Меллиора прекрасная хозяйка. Никогда не видела человека, способного так наслаждаться своим счастьем. Она уже не помнит тягот, которые ей пришлось вынести при старой леди Сент-Ларнстон, страданий, перенесенных из-за Джастина; однажды она сказала мне, что смотрит на свое прошлое, как на ступеньку в будущее. Мне бы так.
Если б только бабушка была со мной! Если б только я могла поговорить с ней! Припасть бы к ее мудрости!
Карлион подрос. Он высок, почти не похож на Джонни, но при всем том он — Сент-Ларнстон. Ему шестнадцать, и он проводит больше времени с Джо, чем со мной. Он вообще похож на Джо — та же мягкость характера, та же увлеченность животными. Порой мне кажется, что ему хотелось бы, чтобы его отцом был Джо, и поскольку у Джо нет собственного сына, он не может нарадоваться на Карлиона.
На днях я разговаривала с Карлионом о его будущем, и, сияя, он мне выдал:
— Я хочу заняться тем же, что и дядя Джо. Я пришла в негодование, напомнила ему, что он станет сэром Карлионом в один прекрасный день, и попыталась показать ему то будущее, которое прочила ему я. Сент-Ларнстоном, конечно, он уже не мог владеть, но я хотела, чтобы он тоже стал хозяином большого имения, такого, каким в течение многих поколений владели его предки.

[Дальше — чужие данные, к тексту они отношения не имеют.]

-- ==== Sys2Proof/Machine/Services.lean ====
section
/-! DEFINITION. Owner extension services: EXT_CALL, service timers and events, tile-time limits (R248 to R252, R398, R439, R440). -/

namespace Sys2Proof.Machine

/-- Permissions of an extension's apertures 0 to 5 (Table 14-6), as bits r, w, x. -/
def extPerms : List Nat := [5, 1, 3, 3, 1, 3]

/-- May aperture n of an invocation have this limit register (R439, Table 14-6)? -/
def extApertureOk (n l units : Nat) : Bool :=
  let perm := bits l 16 3
  bits l 20 1 == 0 && n != 0 && n != 3 && n != 4 && n != 5 ||
  (bits l 20 1 == 1 && bits l 19 1 == 0 && rz l 21 15 && decide (bits l 0 16 ≤ 32768) &&
    (match extPerms[n]? with
     | some p => perm == p
     | none => !(bits perm 1 1 == 1 && bits perm 2 1 == 1)) &&
    (n != 4 || bits l 0 16 == units) && (n != 5 || bits l 0 16 == 1))

/-- Thread slots of a core that an extension may use. -/
def State.svcSlots (s : State) (x : ExtRec) (core : Nat) : List Nat :=
  (List.range 32).filter (fun k => bits (s.rg .ULR_CORE_CTL_svc_slots core) k 1 == 1 && bits x.slots k 1 == 1)

/-- Has an extension a free thread slot? -/
def State.slotFree (s : State) (x : ExtRec) : Bool :=
  (List.range 128).any (fun c => (s.svcSlots x c).any (fun k => !mhas (ctxKey c k) s.ulr.ctxs))

/-- Has a Camp room for one more entry on a die? -/
def State.entryRoom (s : State) (d camp : Nat) : Bool := decide (s.entryCount d camp < 64 * s.rg .CPM_STATE_mse_allot camp)

/-- Could an invocation start now (R251, R257): a slot, an execution context, an entry? -/
def State.svcRoom (s : State) (x : ExtRec) (camp : Nat) : Bool :=
  s.slotFree x && decide (s.contexts < 8192) && (s.entryRoom 0 camp || s.entryRoom 1 camp)

/-- Is firmware's choice one the manual allows? -/
def State.envOk (s : State) (x : ExtRec) (camp : Nat) (v : SvcEnv) (units : Nat) : Bool :=
  decide (v.core < 128) && (s.svcSlots x v.core).contains v.slot && !mhas (ctxKey v.core v.slot) s.ulr.ctxs && decide (v.tag < 65536) &&
  (s.entry (v.core / 64) v.tag).state == .free && s.entryRoom (v.core / 64) camp && v.aptl.length == 16 && v.aptb.length == 16 &&
  (List.range 16).all (fun n => extApertureOk n (v.aptl.getD n 0) units) && v.aptb.all (fun b => decide (b < 2 ^ 29)) && decide (1 ≤ v.rslim) && decide (v.rslim ≤ 4096)

/-- The control registers of an invocation at entry (R439): level X, the data stack at the top of aperture 3. -/
def SvcEnv.crs (v : SvcEnv) : Map UWord :=
  let top := 3 * 2 ^ 32 + 131072 * bits (v.aptl.getD 3 0) 0 16
  let l : List (Nat × Nat) := [(crStatus, 1), (crEvec, v.evec), (crDsp, top), (crDslim, 3 * 2 ^ 32), (crRslim, v.rslim)] ++
    v.aptb.zipIdx.map (fun q => (crAptb + q.2, q.1)) ++ v.aptl.zipIdx.map (fun q => (crAptl + q.2, q.1))
  l.foldl (fun (m : Map UWord) p => mputD 0 p.1 (BitVec.ofNat 36 p.2) m) []

/-- The general registers of an invocation at entry (R440). -/
def entryRegs (caller args kind service index : Nat) : Map UWord :=
  [(1, caller), (2, 4 * 2 ^ 32), (3, args), (4, 5 * 2 ^ 32), (5, kind), (6, service), (7, index)].foldl
    (fun (m : Map UWord) p => mputD 0 p.1 (BitVec.ofNat 36 p.2) m) []

/-- An invocation to start: its service Camp and extension, caller, EXT_CALL, kind, service, index and arguments. -/
structure Call where
  camp : Nat
  ext : ExtRec
  caller : Nat
  uid : Option Nat
  kind : Nat
  service : Nat
  index : Nat
  args : Bytes
  deriving DecidableEq, Repr

/-- Start an invocation (R249, R251, R439, R440): its arguments are copied into the service Camp, and a thread task of class 15 at the Camp's priority ceiling becomes READY. None where
firmware's choice is not one it could make. -/
def State.startCall (s : State) (q : Call) (v : SvcEnv) (entry : Nat) : Option State :=
  if !s.envOk q.ext q.camp v (units64k q.args.length) then none
  else
    let key := ctxKey v.core v.slot
    let d := v.core / 64
    let nkey := q.camp * 64 + q.service
    let number := mgetD 0 nkey s.ulr.numbers
    match (if q.args.isEmpty then (s, none) else s.viewPut 16 q.camp (131072 * v.aptb.getD 4 0) q.args) with
    | (_, some _) => none
    | (s, none) =>
      let i : Invocation := ⟨q.camp, q.uid, q.kind, q.service, q.index, number, q.ext.limit, 0, s.devtime, 0, false, [], none⟩
      let u : UCtx := { UCtx.empty with
        camp := q.camp, g := entryRegs q.caller q.args.length q.kind q.service q.index, cr := v.crs, pos := ⟨entry, false⟩, entry := some (d, v.tag), inv := some i }
      let e : Entry := { Entry.fresh with
        state := .waiting, epoch := (s.entry d v.tag).epoch, priority := s.rg .CPM_STATE_prio_ceiling q.camp, taskClass := 15, camp := q.camp, arrived := 1,
        thread := true, since := s.ticks, body := .thread v.core v.slot, place := .tile v.core, tile := v.core }
      let s := { s with ulr := { s.ulr with ctxs := mput key u s.ulr.ctxs, numbers := mput nkey (number + 1) s.ulr.numbers } }
      some ((s.setEntry d v.tag e).makeReady d v.tag).dispatch

/-! ### EXT_CALL (R251) -/

/-- The extension record of a service Camp. -/
def State.extOf (s : State) (camp : Nat) : Option ExtRec :=
  if !s.isService camp || s.campState camp == .free || s.campState camp == .teardown then none
  else match (mget camp s.camps).bind (·.ext) with
    | none => none
    | some x => s.trust.cfg.exts.find? (fun r => r.index == x)

/-- Does the grant list pair a caller with a service (R251)? -/
def State.granted (s : State) (x : ExtRec) (service caller : Nat) : Bool :=
  s.trust.cfg.grants.any (fun g => g.ext == x.index && bits g.services service 1 == 1 && decide (g.lo ≤ caller) && decide (caller ≤ g.hi) &&
    bits g.classes (s.rg .CCH_CAMPCLASS_class caller) 1 == 1)

/-- EXT_CALL: length, grant, state of the service Camp, room; then the invocation. -/
def State.doExtCall (s0 : State) (c : Cmd) (data : Bytes) (v : SvcEnv) : State :=
  let (b, s) := s0.dataIn c data
  let camp := bits (c.w 9) 0 10
  let service := bits (c.w 9) 10 6
  if 4096 < c.w 4 then s.failCmd c stInvalidField
  else match wholeLen c (c.w 4) with
    | .error st => s.failCmd c st
    | .ok c => match s.extOf camp with
      | none => s.failCmd c stExtDenied
      | some x => match (if s.granted x service c.camp then v.entry else none) with
        | none => s.failCmd c stExtDenied
        | some entry =>
          if s.campState camp == .quarantined then s.failCmd c stExtFault
          else if !s.svcRoom x camp then s.failCmd c stBusy
          else match s.startCall ⟨camp, x, c.camp, some c.uid, 0, service, 0, b⟩ v entry with
            | none => s0
            | some s => s.modCmd c.uid (fun d => { d with wait := .thread v.core v.slot, long := c.long })

/-- EXT_CALL; `v` is what firmware chooses for the invocation. -/
def execExtCall (r : CmdRef) (data : Bytes) (v : SvcEnv) (s : State) : Res := s.withCmd r 0x48 (fun c => s.doExtCall c data v)

/-! ### Timers (R249, R243) -/

/-- May a service's timer or event start an invocation now (R243, R249, R360)? -/
def State.mayInvoke (s : State) (camp : Nat) : Bool :=
  (s.mode == .service || s.mode == .detached) && s.host.drain.isNone && s.campState camp == .active

/-- The service Camp of an extension. -/
def State.campOfExt (s : State) (ext : Nat) : Option Nat :=
  (s.camps.find? (fun c => c.2.ext == some ext && s.isService c.1)).map (·.1)

/-- Replace a timer's run. -/
def State.setTimer (s : State) (n : Nat) (x : TimerRun) : State := { s with ulr := { s.ulr with timers := mput n x s.ulr.timers } }

/-- Is an invocation of a timer in progress? -/
def State.timerBusy (s : State) (camp n : Nat) : Bool :=
  s.ulr.ctxs.any (fun c => match c.2.inv with | some i => i.kind == 1 && i.camp == camp && i.index == n | none => false)

/-- The invocation of a timer at a due time; a service that the extension does not have leaves a record. -/
def State.startTimer (s : State) (n camp : Nat) (x : ExtRec) (t : TimerRec) (v : SvcEnv) : Option State :=
  match v.entry with
  | none => some (s.recordInvocation ⟨camp, none, 1, t.service, n, 0, 0, 0, s.devtime, 0, false, [], none⟩ stExtDenied [])
  | some entry => s.startCall ⟨camp, x, camp, none, 1, t.service, n, []⟩ v entry

/-- SERVICE_TIMER_DUE (R249, R243): after `dt` ticks due times of timer record n have come; the latest invokes its service if it is no more than 100 µs past and nothing forbids it;
every other is skipped and counted. -/
def execServiceTimerDue (dt n : Nat) (v : SvcEnv) (s : State) : Res :=
  let s := s.advance dt
  if !s.alive then .next s else
  match s.trust.cfg.timers[n]? with
  | none => .next s
  | some t => match s.campOfExt t.ext with
    | none => .next s
    | some camp => match s.extOf camp with
      | none => .next s
      | some x =>
        let r := mgetD (⟨0, 0⟩ : TimerRun) n s.ulr.timers
        let now := s.devtime.toNat
        let start := s.ulr.bootTime.toNat + t.start
        if now < start + r.next * t.interval then .next s
        else
          let past := if t.interval = 0 then 1 else (now - start) / t.interval + 1
          let upto := if t.runs = 0 then past else min past t.runs
          if upto ≤ r.next then .next s
          else
            let k := upto - 1
            let skip := s.setTimer n ⟨upto, r.skips + (upto - r.next)⟩
            if now ≤ start + k * t.interval + 100000 && s.mayInvoke camp && !s.timerBusy camp n && s.svcRoom x camp then
              match (s.setTimer n ⟨upto, r.skips + (k - r.next)⟩).startTimer n camp x t v with
              | some s => .next s
              | none => .next s
            else .next skip

/-- EXT_TIMEOUT (R252): after `dt` ticks an invocation has used more tile-time than its limit; its thread is stopped at its next boundary, and it completes with EXT_TIMEOUT. -/
def execExtTimeout (dt core slot : Nat) (s : State) : Res :=
  let s := s.advance dt
  let key := ctxKey core slot
  if !s.alive || 128 ≤ core || 32 ≤ slot then .next s else
  let s := s.chargeThread key
  match (s.uctx key).inv with
  | some i => if i.limit < i.used then .next (s.cancelInvocation key stExtTimeout) else .next s
  | none => .next s

/-! ### Events (R249, R393 to R398) -/

/-- Is a thread target of a source valid (R393, R436)? -/
def State.threadTarget (s : State) (n : Nat) : Bool :=
  let v := s.rg .EVR_VEC_handler n
  s.takesEvent (bits v 20 1) (bits v 0 16) (bits v 16 4) (s.rg .EVR_SRC_camp n) &&
  !s.io.tokens.any (fun t => t.die == bits v 20 1 && t.tag == bits v 0 16)

/-- The delivery of a source that the configuration image assigns to a service (R249): it invokes the service; in_service clears with that. -/
def State.invokeEvent (s : State) (r : EventRec) (v : SvcEnv) : State :=
  match s.campOfExt r.ext with
  | none => s
  | some camp => match s.extOf camp, v.entry with
    | some x, some entry =>
      if !s.mayInvoke camp || !s.svcRoom x camp then s
      else match s.startCall ⟨camp, x, camp, none, 2, r.service, r.source, []⟩ v entry with
        | none => s
        | some t => (t.commitSrc r.source).rs .EVR_SRC_in_service r.source 0
    | _, _ => s

/-- EVENT_DELIVERY_COMMIT (R393 to R395, R398, R249): `target` below 4 names a core in vectored mode, which takes its selected source when it has no committed request; otherwise it is 4 +
a source, which invokes the service that the configuration image assigns it to, or sends an event token to its thread's die. -/
def execEventDeliveryCommit (target : Nat) (v : SvcEnv) (s : State) : Res :=
  if !s.alive then .next s
  else if target < 4 then .next (s.commitCore target)
  else
    let n := target - 4
    if 512 ≤ n || !s.srcReady n then .next s
    else match s.trust.cfg.events.find? (fun e => e.source == n) with
      | some r => .next (s.invokeEvent r v)
      | none =>
        if s.rg .EVR_SRC_target n != 4 || !s.threadTarget n then .next s
        else
          let w := s.rg .EVR_VEC_handler n
          let tok : EventToken := ⟨n, bits w 20 1, bits w 0 16, bits w 16 4, s.rg .EVR_SRC_camp n⟩
          let s := s.commitSrc n
          .next { s with io := { s.io with tokens := s.io.tokens ++ [tok] } }

end Sys2Proof.Machine
end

Он опечалился, потому что огорчать меня ему не хотелось. Карлион боялся, что я разочаруюсь в нем, потому что как ни мягок он был, но своей воли ему не занимать. Да и как же могло быть иначе у моего сына?
Так между нами пролегла трещина, и с каждым днем она становилась все шире. Джо знает об этом, но думает, что мальчик должен сам сделать выбор. Джо привязан ко мне, хотя порой мне кажется, что он меня боится. Всего лишь раз или два он упомянул о той ночи, когда Ким и я вынесли его из леса, но он никогда о ней не забывает. Он всегда помнит о том, чем он обязан Киму и мне, и, хотя его взгляд на жизнь отличается от моего, он меня старается понять. Он знает о моих честолюбивых планах для Карлиона. В конце концов когда-то я была полна честолюбивых замыслов и по поводу самого Джо.
Он разговаривал с мальчиком, пытался убедить его, что жизнь сельского ветеринара, достаточно приятная для необразованного дядюшки Джо, не годится для сэра Карлиона.
Но Карлион остается непреклонен, и я тоже. Я замечаю, что он уже избегает бывать со мной наедине. От этого, и от того, что я вынуждена каждый день с завистью смотреть на счастливую семью в аббатстве, я задаю себе вопрос: «Какую удачу принесли мне все мои ухищрения?»
Дэвид Киллигрю часто пишет мне. Он все еще викарий, а его мать все еще жива. Мне бы надо написать Дэвиду и сказать ему, что я больше никогда не выйду замуж. Но я этого не делаю. Мне доставляет удовольствие думать, что Дэвид ждет и надеется. Благодаря этому я чувствую, что и я для кого-то много значу.
Ким и Меллиора говорят мне, что я много значу для них. Меллиора зовет меня своей сестрой — и Ким зовет меня сестрой. Ким, к которому я всегда тянулась душой и телом! Мы были созданы друг для друга, иногда мне хочется сказать это вслух, но ему невдомек.
Он однажды сказал мне, что полюбил Меллиору, когда услышал, как она забрала меня домой с Трелинкетской ярмарки. «Она выглядела такой мягкой, нежной, — сказал он, — и оказалась способна на такой поступок. Мягкость и сила, Керенса. Превосходное сочетание, причем сила всегда для кого-то другого. Такова моя Меллиора. А потом она привела вас на бал! Не стоит обманываться мягкостью моей Меллиоры — это мягкость силы».